This narrows the field down so that we know the Messiah will not only come through Abraham, but He will come through the tribe of Judah. There is no use, friend, in looking for Him in any of the other eleven tribes. He won’t be coming through them. He will be coming through Judah and Judah alone.

Notice that He is called Shiloh — “Until Shiloh come.” There is a place in the Promised Land called Shiloh where the ark of the covenant was brought to rest, and the tabernacle was erected there. They remained at Shiloh until David laid the groundwork for building the temple in Jerusalem. Shiloh means “a valley of rest.” You’ve heard the song “Peace in the Valley,” well, Shiloh means that. There is rest in that valley. It speaks of the One who is to come to bring peace and rest to the heart of mankind — mankind in the valley of death.

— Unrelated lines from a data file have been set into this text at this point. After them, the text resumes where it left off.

/-- Cores hold the images that phase 0 names, loaded for this launch (R348). -/
def State.placed (s : State) (l : Launch) (c a : Nat) : Bool :=
  l.loaded.contains (c, a) && ((s.core' c).image.map (·.addr)) == some a
/-- The image stands in a core. -/
def State.resident (s : State) (a : Nat) : Bool := s.cores.any fun c => c.2.image.any fun i => i.addr = a
/-- The inputs of an image are kept for a phase, or it lists none. -/
def Launch.kept (l : Launch) (n a : Nat) : Bool := (l.inputs a).isEmpty || l.snaps.any fun x => decide (x.1 = n ∧ x.2.1 = a)
/-- The tasks of a phase have ended for good: its snapshots are needed no more. -/
def Launch.tasksOver (l : Launch) (n : Nat) : Bool :=
  ((l.phases[n]?).elim [] Phase.slots).all (fun g => (l.workOf n g).any fun w => w.st = 3) && l.redos.all fun r => r.phase ≠ n
/-- Two snapshots lie over each other. -/
def snapsMeet (a b : Word × Nat × Nat) : Bool := decide (a.2.2 < b.2.2 + b.2.1 ∧ b.2.2 < a.2.2 + a.2.1)
/-- The snapshots of a phase's image are made once, from the list that the Dealer read last (R348, R416). DESIGN CHOICE: where the phases of a
launch do not fit into the area together, those of a phase wait until the tasks of an earlier phase in their place have ended (log 54). -/
def State.snap (s : State) (l : Launch) (n : Nat) (p : Phase) (a : Nat) : State :=
  if l.kept n a then s
  else
    let places := ((s.snapPlaces l n p).filter fun e => e.1 = a).map (·.2)
    let under := l.snaps.filter fun x => decide (x.1 ≠ n) && x.2.2.any fun e => places.any (snapsMeet e)
    if !under.all fun x => l.tasksOver x.1 then s
    else (places.foldl (fun s e => s.snapMove l.vf e false) s).modLaunch l.id fun l =>
      { l with snaps := (l.snaps.filter fun x => !under.contains x) ++ [(n, a, places)] }
/-- Those of an ELASTIC phase, once the image is resident. -/
def State.snapOnce (s : State) (l : Launch) (n : Nat) (p : Phase) (a : Nat) : State :=
  if s.resident a then s.snap l n p a else s
/-- The snapshots of every RIGID phase that fits beside those before it are made before T0 (R15, R416). -/
def State.snapRigid (s : State) (l : Launch) : State :=
  l.phases.zipIdx.foldl (fun s p =>
    if p.1.elastic then s else (p.1.images.map (·.2)).eraseDups.foldl (fun s a => s.snap ((s.launch l.id).getD l) p.2 p.1 a) s) s
/-- One engine is armed; a RIGID tick that has passed slips at once (R380). -/
def State.armEngine (s : State) (l : Launch) (n : Nat) (p : Phase) (e : EngEntry) (t : Nat) : State :=
  let s := if e.kind = 0 then s.snapOnce ((s.launch l.id).getD l) n p e.image else s
  let s := s.setArm e.unit { tick := t, armed := true, elastic := p.elastic }
  let s := s.modLaunch l.id fun l => { l with work := l.work ++ [{ phase := n, unit := e.unit }] }
  if !p.elastic ∧ t < s.tick then s.slipUnit l e.unit else s
/-- A base tick: a multiple of 64, not in the past (R15). -/
def State.baseTick (s : State) : Nat := 64 * ((s.tick + 63) / 64 + Config.number s.fresh 10)
/-- An engine of phase `n` that can be armed now. -/
def State.nextArm (s : State) (l : Launch) (n : Nat) (p : Phase) : Option (EngEntry × Nat) :=
  p.engines.findSome? fun e =>
    if (l.workOf n e.unit).isSome ∨ !s.armFree e.unit then none else (l.armAt n p e).map fun t => (e, t)
/-- Every engine of a phase has been armed. -/
def Launch.allArmed (l : Launch) (n : Nat) : Bool := (l.phases[n]?).all fun p => p.engines.all fun e => (l.workOf n e.unit).isSome

/-- The lease entries of RIGID phases for a quad, in order (R359). -/
def Launch.leaseRuns (l : Launch) (q : Nat) : List LeaseEntry :=
  l.phases.flatMap fun p => if p.elastic then [] else p.leases.filter fun e => e.quad = q
/-- A quad's lease passes to a timetable's holder: a fresh run, of the commands after `n` (R30, R31). -/
def State.grantRun (s : State) (n : Nat) (e : LeaseEntry) : State :=
  s.modQuad e.quad fun x => { x with lease := x.lease.given s.tick n (4 * e.core + e.k) }
/-- The pending arrivals of a launch are discarded (R385). -/
def State.dropArrivals (s : State) (l : Launch) : State :=
  let gens := l.tags.map fun n => (n, (s.bar n).gen)
  let fresh := fun a : Tbl (Option Nat) => a.filter fun e => !gens.any fun g => g.1 = e.1 && some g.2 = e.2
  let s := (s.liveOf l.id).foldl (fun s e => s.modCtx e.1 fun c => { c with arrivals := fresh c.arrivals }) s
  (s.savedOf l.id).foldl (fun s d => s.modSaved d.1 d.2.1 fun x => { x with arrivals := fresh x.arrivals }) s
/-- The rest of an interrupted RIGID phase is armed with a new base tick (R41): planned ticks count from it. What the barriers had not
completed starts afresh (R385), and the lease run in force goes on: what its holder had issued under it still belongs to it. -/
def State.rearm (s : State) (l : Launch) : State :=
  let t := s.baseTick
  let waiting := l.work.filter fun w => w.st = 1 && l.rigidAt w.phase
  let start := fun w : EngWork =>
    ((l.phases[w.phase]?).bind fun p => p.engines.find? fun e => e.unit = w.unit).elim 0 (·.start)
  let s := waiting.foldl (fun s w => s.setArm w.unit { s.arm w.unit with tick := t + start w, slipped := false }) s
  let s := l.tags.foldl (fun s n => s.setBar n { s.bar n with arrived := 0, heldB := false, doneAt := none }) (s.dropArrivals l)
  let s := (s.savedOf l.id).foldl (fun s d => s.modSaved d.1 d.2.1 fun x => { x with due := t }) s
  let inForce := l.leaseIx.filterMap fun e => if e.2 = 0 then none else (l.leaseRuns e.1)[e.2 - 1]?
  let s := if l.rigidAt l.phase then inForce.foldl (fun s e => s.grantRun (tget s.serial l.leaseSince e.quad) e) s else s
  s.modLaunch l.id fun l => { l with st := .running, yields := false, stopAt := none, slipAt := [], heldAt := [], t0 := t, commEnd := l.commEnd.map fun c => c + t - l.t0 }

/-- Snapshots that an armed slot still waits for, where their place has come free (R416). -/
def State.snapLate (s : State) (l : Launch) : Option State :=
  let slots := l.work.filterMap fun w =>
    if w.st ≠ 1 then none
    else (l.phases[w.phase]?).bind fun p => (p.engines.find? fun e => e.unit = w.unit && e.kind = 0 && !l.kept w.phase e.image).map fun e => (w.phase, p, e.image)
  slots.findSome? fun w =>
    let t := s.snapOnce l w.1 w.2.1 w.2.2
    if (t.launch l.id).any fun m => m.kept w.1 w.2.2 then some t else none
/-- What arms next for a launch. -/
def State.phaseArm (s : State) (l : Launch) : Option State :=
  if l.st = .stopped then
    if l.hold ∨ s.yielding l ∨ !(s.liveOf l.id).isEmpty then none else some (s.rearm l)
  else if l.st ≠ .running then none
  else if l.armed = 0 then (if s.delayed l then none else some (s.prepare l 0))
  else if !l.timed then
    match l.phases[0]? with
    | none => none
    | some p =>
      if p.images.all (fun x => s.placed l x.1 x.2) && p.engines.all (fun e => s.armFree e.unit) then
        let t := s.baseTick
        let s := (s.snapRigid l).modLaunch l.id fun l => { l with timed := true, t0 := t }
        some (p.engines.foldl (fun s e => s.armEngine ((s.launch l.id).getD l) 0 p e (t + e.start)) s)
      else none
  else
    let n := l.armed - 1
    let sets := if l.sets < l.armed ∧ (l.sets = 0 ∨ (l.phaseEnd (l.sets - 1)).isSome) then l.phases[l.sets]? else none
    match sets with
    | some p => some ((s.loadSets l p).modLaunch l.id fun l => { l with sets := l.sets + 1 })
    | none =>
      match (l.phases[n]?).bind fun p => (s.nextArm l n p).map fun e => (p, e) with
      | some (p, e, t) => some (s.armEngine l n p e t)
      | none => if l.allArmed n ∧ l.armed < l.phases.length then some (s.prepare l l.armed) else s.snapLate l
/-- PHASE_ARM. -/
def execPhaseArm (id : Nat) (s : State) : Out := .next (((s.launch id).bind s.phaseArm).getD s)

/-! ### Kills (R409) -/

/-- The Meld lines and queued writes of an owner have none any more. -/
def State.disown (s : State) (h : Nat) : State :=
  let s := s.meldFlush h 0xFFFF
  { s with wq := s.wq.map fun (e : WqEntry) => if e.g = h then { e with g := nobody + slotOf h } else e }
/-- The tiles that an owner's output streams have taken are written, and their bytes counted (R402, R409). -/
def State.flushTiles (s : State) (h : Nat) : State :=
  (List.range 8).foldl (fun s n =>
    let t := s.slotStream h n
    match t.walk with
    | some (l, hs, w) =>
      if !t.bound ∨ !t.out then s else
      t.tiles.foldl (fun s x =>
        let a := ((List.range (elems w)).foldl (TileAcc.put (s.streamCmd h t) l hs x.1 x.2) { s := s }).done
        a.s.modQuad (quadOf (ownerSlot h)) fun q => { q with ctr := ctrWrap q.ctr 0x24 0 ((a.bytes + 7) / 8) }) s
    | none => s) s
/-- Plane commands of a quad that some layer has not begun. -/
def Quad.unbegun (x : Quad) (mine : Cmd → Bool) : List Nat :=
  (x.planes.filter fun (p : Cmd × Nat) => mine p.1 && x.planeq.any fun (t : Nat × List Nat) => t.2.contains p.1.serial).map fun p => p.1.serial
/-- A layer no longer works for a plane command that it had not begun. -/
def Quad.cutPlane (x : Quad) (gone : List Nat) (p : Cmd × Nat) : Cmd × Nat :=
  if gone.contains p.1.serial then
    (p.1, (List.range 8).foldl (fun m i => if (tget [] x.planeq i).contains p.1.serial ∧ bit m i then m - 2 ^ i else m) p.2)
  else p
/-- A sequencer that stopped for a discarded command is free. -/
def Quad.cutSeq (x : Quad) (mine : Cmd → Bool) (z : Seq) : Seq :=
  if x.stops.any (fun r => mine r.run.cmd && decide (r.run.cmd.serial = z.serial)) ||
      x.parked.any (fun k => mine k && k.started && decide (k.serial = z.serial))
  then { z with running := false, held := false, acted := false } else z
/-- What a quad drops of a killed launch: what has not been dispatched, its stop records, and parked commands. -/
def Quad.discard (x : Quad) (mine : Cmd → Bool) : Quad :=
  let left := fun l : List Cmd => l.filter fun k => !mine k
  let begun := fun l : List Cmd => l.filter fun k => !mine k || k.started
  let gone := x.unbegun mine
  let idle := fun n : Nat =>
    x.runs.all (fun r => decide (r.cmd.serial ≠ n)) && x.seqs.all fun (z : Nat × Seq) => !(z.2.running && decide (z.2.serial = n))
  let planeq : Tbl (List Nat) := (x.planeq.map fun (t : Nat × List Nat) => (t.1, t.2.filter fun n => !gone.contains n)).filter fun t => !t.2.isEmpty
  let planes := (x.planes.filter fun (p : Cmd × Nat) => !(gone.contains p.1.serial && idle p.1.serial)).map (x.cutPlane gone)
  let seqs : Tbl Seq := x.seqs.map fun (z : Nat × Seq) => (z.1, x.cutSeq mine z.2)
  { x with
    copyq := left x.copyq, copyHeld := left x.copyHeld, cmdq := left x.cmdq, parked := left x.parked, redo := left x.redo,
    reads := begun x.reads, planeq := planeq, planes := planes, seqs := seqs, stops := x.stops.filter fun r => !mine r.run.cmd }
/-- Commands of a launch that have not been dispatched are discarded; those that have go on without an owner, and post nothing. -/
def State.discard (s : State) (mine : Cmd → Bool) : State :=
  let cores : Tbl Core := s.cores.map fun (e : Nat × Core) => (e.1, { e.2 with remq := e.2.remq.filter fun k => !mine k })
  let quads : Tbl Quad := s.quads.map fun (e : Nat × Quad) => (e.1, e.2.discard mine)
  State.mapCmds { s with cores := cores, quads := quads } fun k => if mine k then { k with quiet := true, g := nobody + slotOf k.g } else k
/-- A context whose slot becomes free (R63, R147): its register bank stays until the next kernel entry (R47, R402). -/
def Ctx.freed (c : Ctx) : Ctx :=
  { c with state := 0, wait := 0, evq := [], inflight := [], sysc := [], st := [], arrivals := [], halting := false, unwound := false, stop := .running,
           cut := false, ask := none, hold := false, launch := none,
           tk := c.tk.map fun (e : Nat × Tok) => (e.1, if e.2.st = .pending then { st := .doneErr } else e.2) }
/-- A slot is free (R63): the Deck, the line and the lease forget its context. -/
def State.freeSlot (s : State) (g : Nat) : State :=
  let s := s.releaseDeck g
  let s := s.modQuad (quadOf g) fun x => { x with lease := { x.lease with reqs := x.lease.reqs.filter (· ≠ g % 16) } }
  s.modCtx g Ctx.freed
/-- The lease of a killed holder is free. -/
def State.dropLease (s : State) (g : Nat) : State :=
  s.modQuad (quadOf g) fun x =>
    if x.lease.holder = some (g % 16) then { x with lease := { x.lease with holder := none, ended := false } } else x
/-- The tags that a launch owns are released (R382, R409). -/
def State.freeTags (s : State) (l : Launch) : State :=
  l.tags.foldl (fun s n => if (s.bar n).owned ∧ (s.bar n).launch = l.id then s.setBar n { gen := (s.bar n).gen } else s) s
/-- The work of a launch ends (R409): its contexts stop at a bundle boundary and become free; the launch retires with `status`. -/
def State.endLaunch (s : State) (id status : Nat) : State :=
  match s.launch id with
  | none => s
  | some _ =>
    let gone := (s.liveOf id).map (·.1)
    let kept := s.savedOf id
    let s := (gone ++ kept.map fun d => savedAs d.1 d.2.1).foldl State.flushTiles s
    let s := (gone ++ kept.map fun d => frameOf d.2.1).foldl State.disown s
    let s := s.discard fun k => decide (k.launch = some id ∧ k.g < nobody)
    let s := gone.foldl (fun s g => (s.freeSlot g).dropLease g) s
    let s := kept.foldl (fun s d =>
      let s := s.modVf d.1 fun x => { x with saved := tset none x.saved d.2.1 none }
      s.releaseDeck (frameOf d.2.1)) s
    s.modLaunch id fun l =>
      if l.st = .retiring then l else { l with st := .retiring, work := [], redos := [], status := status, hold := false }
/-- A launch is killed (R409): its work ends, and its barrier tags are released. -/
def State.killLaunch (s : State) (id status : Nat) : State :=
  (match s.launch id with | some l => s.freeTags l | none => s).endLaunch id status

Also the name Shiloh means something more. In Hebrew the name means “whose it is.” It was the prophet Ezekiel who hundreds of years later gave to his people this message from God:

I will overturn, overturn, overturn it, and it shall be no more, until he comes whose right it is; and I will give it him. (Ezekiel 21:27)

God will overturn governments until Shiloh comes, the Lord Jesus Christ, whose right it is to rule. Shiloh, you see, becomes the name of the Messiah who is to rule the world from Jerusalem.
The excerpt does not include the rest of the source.